在木植沉思的時候,坐在沙發上的吳天說話了:“警官,你還在為這種無聊的金錢搏殺而頭疼嗎?”
木植奇怪地看著這個人。
吳天攤了攤手說:“依我看肯定是那個胖子(指李弘閣)為了清的‘月之海’殺人奪寶。”
李弘閣氣紅了臉叫道:“你說什麽?”
吳天就象沒聽見一樣繼續說:“要不就是那位木小姐,警官的同姓,定然是她做的設計被清批判一番,然後胡亂修改後被廉價利用,這讓木小姐懷恨在心。”
木陽站在窗邊看著遠方淡淡地說:“吳先生的想象力真豐富。”
因為吳天對他視而不見李弘閣幾乎氣炸了,大叫到:“你這個瘋子,吃軟飯的窮鬼,誰都知道你坐在這是為了什麽。說不定你是張清遺產的受益人,所以把她給殺了。況且這麽變態的手法,除了你誰能想得出來?”
吳天竟然笑了笑,說:“清生前的確是把我指定為遺產的受益人之一,您也知道清公司的規模,說不定我現在比您還有錢呢,哈哈哈。”說完他大笑了起來,在死者家裡說這種話,連木植都忍不住想扇他一個大嘴巴。
管家鄭光明打岔說:“警官,找書苑 www.zhaoshuyuan.com 您知道那個傳說嗎……”
木植盯著他說:“何億對我說過。”
管家有些結巴,“所以……所以……我覺得……”
木植擺了擺手打斷了他:“鄭先生,這件事現在由警方來考慮。你只需要回憶一下,還有什麽可以提供給我們的線索就可以。”

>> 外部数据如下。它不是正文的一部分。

-- ==== Sys2Proof/Syntax.lean ====
section
/-! DEFINITION. The 19 instructions of the block (00_scope.md R2), one constructor per row of spec/opcode_table.json. -/

namespace Sys2Proof

/-- The instruction set RVEMU-19 (R2). Operands are the fields of the word: register ids, the 12-bit immediate of the I and S
formats (R82, R83), the 13-bit byte offset of the B format with its implicit bit 0 (R84, R85). `ebreak` has no operands (R169). -/
inductive Instr where
  | add  (rd rs1 rs2 : RegId)
  | sub  (rd rs1 rs2 : RegId)
  | xor  (rd rs1 rs2 : RegId)
  | or   (rd rs1 rs2 : RegId)
  | and  (rd rs1 rs2 : RegId)
  | sll  (rd rs1 rs2 : RegId)
  | srl  (rd rs1 rs2 : RegId)
  | sra  (rd rs1 rs2 : RegId)
  | addi (rd rs1 : RegId) (imm : BitVec 12)
  | xori (rd rs1 : RegId) (imm : BitVec 12)
  | ori  (rd rs1 : RegId) (imm : BitVec 12)
  | andi (rd rs1 : RegId) (imm : BitVec 12)
  | lw   (rd rs1 : RegId) (imm : BitVec 12)
  | sw   (rs2 rs1 : RegId) (imm : BitVec 12)
  | beq  (rs1 rs2 : RegId) (off : BitVec 13)
  | bne  (rs1 rs2 : RegId) (off : BitVec 13)
  | blt  (rs1 rs2 : RegId) (off : BitVec 13)
  | bge  (rs1 rs2 : RegId) (off : BitVec 13)
  | ebreak
  deriving DecidableEq, Repr

end Sys2Proof
end

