-- ==== Sys2Proof/Machine/System.lean ====
section
/-! DEFINITION. The halt instruction (45_system.md R169). -/

namespace Sys2Proof.Machine

/-- R169: `halt <- 1` and the PC advance; the step progressed. -/
def execEbreak (s : State) : Host.Outcome State Fault Refusal := endExecute s (.ok (setHalt s))

end Sys2Proof.Machine
end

不論年齡還是威嚴鄭光明都處在下風,他連忙點頭表示不在多說。
話是這麽說,可木植沒有頭緒,現場很乾淨,沒有任何入侵的證據,不像是外人作案。這些人中唯一稍有可能的是外出合總閘的木陽,但他剛才也調查了外面的電源總閘確實有人合過。他實在不明白凶手在黑夜中無聲殺人的方法是什麽,凶手又是怎樣把屍體綁在十字架上的。只有一點,木植無論如何也不相信風神殺人這種荒謬事情。
木植是個實乾型的人物,辦起案來象旋風一樣,不管有什麽問題總之先乾起來再說。他的槍法與膽略讓人敬畏,當年有“東市之虎”的稱號,木植最怕的就是這種軟綿綿的案子。
這時何億與蕭紅紅走下樓,為人直爽的木植走過去發了牢騷:“老弟!這裡的事情有點兒複雜,回警局以後我想請你吃個飯,你幫我縷縷思緒,把這幾天的情況好好說說。”
何億回答:“這樁命案我現在已經完全明白了。”
屋裡的人都吃驚地向何億看去。
木植問:“你知道凶手是誰?”
蕭紅紅插著手表情淡然地站在一旁,也是一副明了的樣子。
何億說:“很遺憾,凶手就在這裡。”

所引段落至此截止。